[Collected data]
----------------------------------------

/-- The header of a stone of package origin, at home position origin of the ring of job 7; tensor 9, version 3, micro-batch 5. -/
def stoneHead (w origin : Nat) : List Byte := rcd 64 [w, 0, 3, 9, origin * 2 ^ 16 + 5, origin, 0, 0, 7]
/-- The placement map of tensor 9 on die 0: four blocks, the first with record words w0 and w1. -/
def mapped (w0 w1 : Nat) (s : State) : State :=
  placeBytes 0 0x3000 (rcd 32 [w0, w1]) (placeBytes 0 (0x2000 + 144) (rcd 16 [0x3000, gaH 0 0 / 2 ^ 32, 4]) (putReg64 (aCar 0 0x138) (gaH 0 0x2000) s))
def stoneMsg (h : List Byte) : InMsg := { msg := { cls := 0, ty := 0, spkg := 1, bytes := h }, port := 0, pool := 0, quarters := 1 }
def carIn (r : RingC) : State := putReg (aFab 0 0) (2 ^ 31) (modLoad 0 (fun l => { l with kind := 1 }) (setRing 0 r State.reset))
def arriving (h : List Byte) (live : List Circuit) : State :=
  deliver 0 (stoneMsg h) (mapped (2 ^ 31) 0 (carIn { st := 3, rcd := ringRcd 7 [0, 1] 0, binds := [(5, some bound5)], live }))
/-- A NOPAY GRAD stone of package 1, and a NOPAY weight stone of this one. -/
def gradHead : List Byte := stoneHead (3 * 2 ^ 28 + 2 ^ 27 + 10 * 2 ^ 18 + 1024) 1
def ownHead : List Byte := stoneHead (2 ^ 28 + 2 ^ 27 + 1024) 0
theorem wit_StonesMoveAndArePlaced_2 :
    let s := arriving gradHead []
    let s1 := bump64 (aCar 0 0x10) (takeMsg 0 (stoneMsg gradHead) s)
    s.live = true ∧ nextStone s 0 = some (stoneMsg gradHead) ∧ ringOfJob s1 (shJob gradHead) [1, 2, 3, 4, 5] = some 0 ∧ (ringOf s1 0).st ≠ 5 ∧
      shOrigin gradHead ≠ pkgId s1 ∧ headerBad s1 0 0 gradHead [] = none ∧ s1.cleanGa (pmapAt s1 0 0 (shTensor gradHead)) 16 = true ∧
      shBlock0 gradHead + shBlocks gradHead ≤ wordAt (s1.bytesAt (agCar 0) (pmapAt s1 0 0 (shTensor gradHead)) 16) 8 ∧
      bindBad s1 0 gradHead = none ∧ shKind gradHead = 3 := by decide +kernel
def outCircuit : Circuit := { emitCircuit with out := [(0, ownHead)] }
theorem wit_StonesMoveAndArePlaced_5 :
    let s := arriving ownHead [outCircuit]
    let s1 := bump64 (aCar 0 0x10) (takeMsg 0 (stoneMsg ownHead) s)
    s.live = true ∧ nextStone s 0 = some (stoneMsg ownHead) ∧ ringOfJob s1 (shJob ownHead) [1, 2, 3, 4, 5] = some 0 ∧ (ringOf s1 0).st ≠ 5 ∧
      shOrigin ownHead = pkgId s1 ∧ shKind ownHead ≠ 3 ∧ (ringOf s1 0).live.find? (fun c => c.no = shCircuit ownHead) = some outCircuit ∧
      outCircuit.out.find? (fun o => o.1 = 0 && sameHeader o.2 ownHead) = some (0, ownHead) := by decide +kernel

/-- A stone of package 1 on die 0: its kind, its state, whether it is home, and the record of its one block. -/
def stoneIn (kind st : Nat) (home : Bool) (w0 w1 : Nat) : State :=
  setStones 0 [{ ctx := 0, header := stoneHead (kind * 2 ^ 28 + 2 ^ 27 + 1024) 1, payload := [], st, home }]
    (mapped w0 w1 (tagged (carTables (setRing 0 { st := 3, rcd := ringRcd 7 [0, 1] 0, binds := [(5, some bound5)] } { clk := { t := 2 ^ 32 } }))))
def recsOf (s : State) : List Byte := match stoneAt s 0 0 with | some x => s.stoneRecords 0 x | none => []
def boundOk (s : State) : Bool := match stoneAt s 0 0 with | some x => bindBad s 0 x.header == none | none => false
/-- A stone is here and nothing that its records lie in is in error. -/
def stoneSound (s : State) : Bool := s.live && (match stoneAt s 0 0 with | some x => s.recordsClean 0 x | none => false)
/-- What a stone has added where nothing is missing, or all that can be. -/
def addedIn (s : State) : State × Stone :=
  match stoneAt s 0 0 with
  | some x => addContribs 0 (recsOf s) (shBlocks x.header + 1) x (s.recordsTaken 0 x)
  | none => (s, { ctx := 0, header := [], payload := [] })
theorem wit_StonesMoveAndArePlaced_3 :
    (let s := stoneIn 1 0 false (2 ^ 31) 0
     stoneSound s = true ∧ canPlace s 0 0 = true ∧ boundOk s = true ∧
       ((stoneAt s 0 0).map fun x => placementOk s x (recsOf s) (placement 0 x (recsOf s))) = some true) ∧
    (let s := stoneIn 3 0 false 0 0
     stoneSound s = true ∧ canAdd s 0 0 = true ∧ boundOk s = true ∧ contribOk s 0 1 (recsOf s) = true) ∧
    canForward (stoneIn 1 1 false 0 0) 0 0 = true := by decide +kernel
/-- A stone whose micro-batch is not bound has waited since tick 0. -/
def unboundStone : State :=
  setStones 0 [{ ctx := 0, header := stoneHead (2 ^ 28 + 2 ^ 27 + 1024) 1, payload := [], wait := some (2, 0) }]
    (setRing 0 { st := 3, rcd := ringRcd 7 [0, 1] 0 } { clk := { t := 2 ^ 32 } })
theorem wit_StonesMoveAndArePlaced_8 : unboundStone.live = true ∧ (stoneAt unboundStone 0 0).isSome = true ∧ stallDue unboundStone 0 0 = true := by decide +kernel
theorem wit_StonesMoveAndArePlaced_6 :
    let s := stoneIn 3 0 true (2 ^ 30) (100 * 2 ^ 16)
    stoneSound s = true ∧ canApply s 0 0 = true ∧ contribOk s 0 1 (recsOf s) = true ∧ (addedIn s).2.done < 1 := by decide +kernel
/-- The same with no contribution, and an allotment for its gradient. -/
def homeState : State :=
  let s := stoneIn 3 0 true 0 0
  { s with hbm := { s.hbm with allots := [(1, { ctx := 0, cat := 2, runs := List.replicate 8 (reserveTop, 2 ^ 16) })] } }
theorem wit_StonesMoveAndArePlaced_7 : stoneSound homeState = true ∧ canApply homeState 0 0 = true ∧ contribOk homeState 0 1 (recsOf homeState) = true ∧
    1 ≤ (addedIn homeState).2.done ∧
    (match readTable (agCar 0) 0 0 (addedIn homeState).1 with
     | (w, some t) => (ringOf w 0).live.isEmpty && gradAddr t w 0 0 9 0 = some (0, reserveTop)
     | (_, none) => false) = true := by decide +kernel
theorem wit_StonesMoveAndArePlaced_4 : (fillSlots [⟨0, 100, []⟩, ⟨0, 100, []⟩] State.reset).2 = 1 := by decide +kernel

def formIn (st : Nat) (s : State) : State := ringIn 0 st [1, 0] s
/-- A token of the forming ring, of a job, waits at die 0. -/
def tokenOf (job cop a0 : Nat) : State :=
  told 0 cop job (a0 :: ringDigestWords (formIn 1 State.reset) 0) (formIn 1 State.reset)
def tokenIn (cop a0 : Nat) : State := tokenOf 7 cop a0
/-- A sound token waits, and one of FORM may be taken by ring 0. -/
def tokenSound (s : State) (cop : Nat) (f : InMsg → Bool) : Bool :=
  s.live && (match (ctlMsgs s 0 cop).find? (fun i => cop ≠ 0x10 || formMay s i.msg) with
    | some i => ctlValid i.msg && f i
    | none => false)
/-- A token agrees with the record of ring 0. -/
def tokenAgrees (s : State) (i : InMsg) : Bool :=
  ctlJob i.msg = rcdJob (ringOf s 0).rcd && bitsOf (ctlArg i.msg 0) 7 0 = rcdN (ringOf s 0).rcd && [ctlArg i.msg 1, ctlArg i.msg 2] = ringDigestWords s 0
theorem wit_RingsFormOrAbort_1 : tokenSound (tokenIn 0x11 0) 0x11 (fun i => ringOfJob (takeMsg 0 i (tokenIn 0x11 0)) (ctlJob i.msg) [1] == some 0 &&
    [ctlArg i.msg 1, ctlArg i.msg 2] = ringDigestWords (tokenIn 0x11 0) 0) = true := by decide +kernel
theorem wit_RingsFormOrAbort_2 : tokenSound (tokenIn 0x12 1) 0x12 (fun i => abortedFor (takeMsg 0 i (tokenIn 0x12 1)) (ctlJob i.msg) == some 0) = true := by
  decide +kernel
theorem wit_RingsFormOrAbort_3 : (formIn 1 { clk := { t := 100000000 } }).live = true ∧ (ringOf (formIn 1 { clk := { t := 100000000 } }) 0).st = 1 ∧
    (ringOf (formIn 1 { clk := { t := 100000000 } }) 0).formAt + formTicks (ringOf (formIn 1 { clk := { t := 100000000 } }) 0).rcd ≤
      (formIn 1 { clk := { t := 100000000 } }).now := by decide +kernel
theorem wit_RingsFormOrAbort_4 :
    tokenSound (tokenIn 0x10 (2 + 2 ^ 8)) 0x10 (fun i => formingFor (tokenIn 0x10 (2 + 2 ^ 8)) i.msg == some 0 && tokenAgrees (tokenIn 0x10 (2 + 2 ^ 8)) i) = true ∧
    tokenSound (tokenOf 8 0x10 (2 + 2 ^ 8)) 0x10 (fun i => formingFor (tokenOf 8 0x10 (2 + 2 ^ 8)) i.msg == some 0 && !tokenAgrees (tokenOf 8 0x10 (2 + 2 ^ 8)) i) = true := by
  decide +kernel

----------------------------------------

**TASK ITEM:**
Copy the entries above exactly, but only from the line holding "wait := some" through the line holding "by ring 0. -/", both included.

**REPLY:**
  setStones 0 [{ ctx := 0, header := stoneHead (2 ^ 28 + 2 ^ 27 + 1024) 1, payload := [], wait := some (2, 0) }]
    (setRing 0 { st := 3, rcd := ringRcd 7 [0, 1] 0 } { clk := { t := 2 ^ 32 } })
theorem wit_StonesMoveAndArePlaced_8 : unboundStone.live = true ∧ (stoneAt unboundStone 0 0).isSome = true ∧ stallDue unboundStone 0 0 = true := by decide +kernel
theorem wit_StonesMoveAndArePlaced_6 :
    let s := stoneIn 3 0 true (2 ^ 30) (100 * 2 ^ 16)
    stoneSound s = true ∧ canApply s 0 0 = true ∧ contribOk s 0 1 (recsOf s) = true ∧ (addedIn s).2.done < 1 := by decide +kernel
/-- The same with no contribution, and an allotment for its gradient. -/
def homeState : State :=
  let s := stoneIn 3 0 true 0 0
  { s with hbm := { s.hbm with allots := [(1, { ctx := 0, cat := 2, runs := List.replicate 8 (reserveTop, 2 ^ 16) })] } }
theorem wit_StonesMoveAndArePlaced_7 : stoneSound homeState = true ∧ canApply homeState 0 0 = true ∧ contribOk homeState 0 1 (recsOf homeState) = true ∧
    1 ≤ (addedIn homeState).2.done ∧
    (match readTable (agCar 0) 0 0 (addedIn homeState).1 with
     | (w, some t) => (ringOf w 0).live.isEmpty && gradAddr t w 0 0 9 0 = some (0, reserveTop)
     | (_, none) => false) = true := by decide +kernel
theorem wit_StonesMoveAndArePlaced_4 : (fillSlots [⟨0, 100, []⟩, ⟨0, 100, []⟩] State.reset).2 = 1 := by decide +kernel

def formIn (st : Nat) (s : State) : State := ringIn 0 st [1, 0] s
/-- A token of the forming ring, of a job, waits at die 0. -/
def tokenOf (job cop a0 : Nat) : State :=
  told 0 cop job (a0 :: ringDigestWords (formIn 1 State.reset) 0) (formIn 1 State.reset)
def tokenIn (cop a0 : Nat) : State := tokenOf 7 cop a0
/-- A sound token waits, and one of FORM may be taken by ring 0. -/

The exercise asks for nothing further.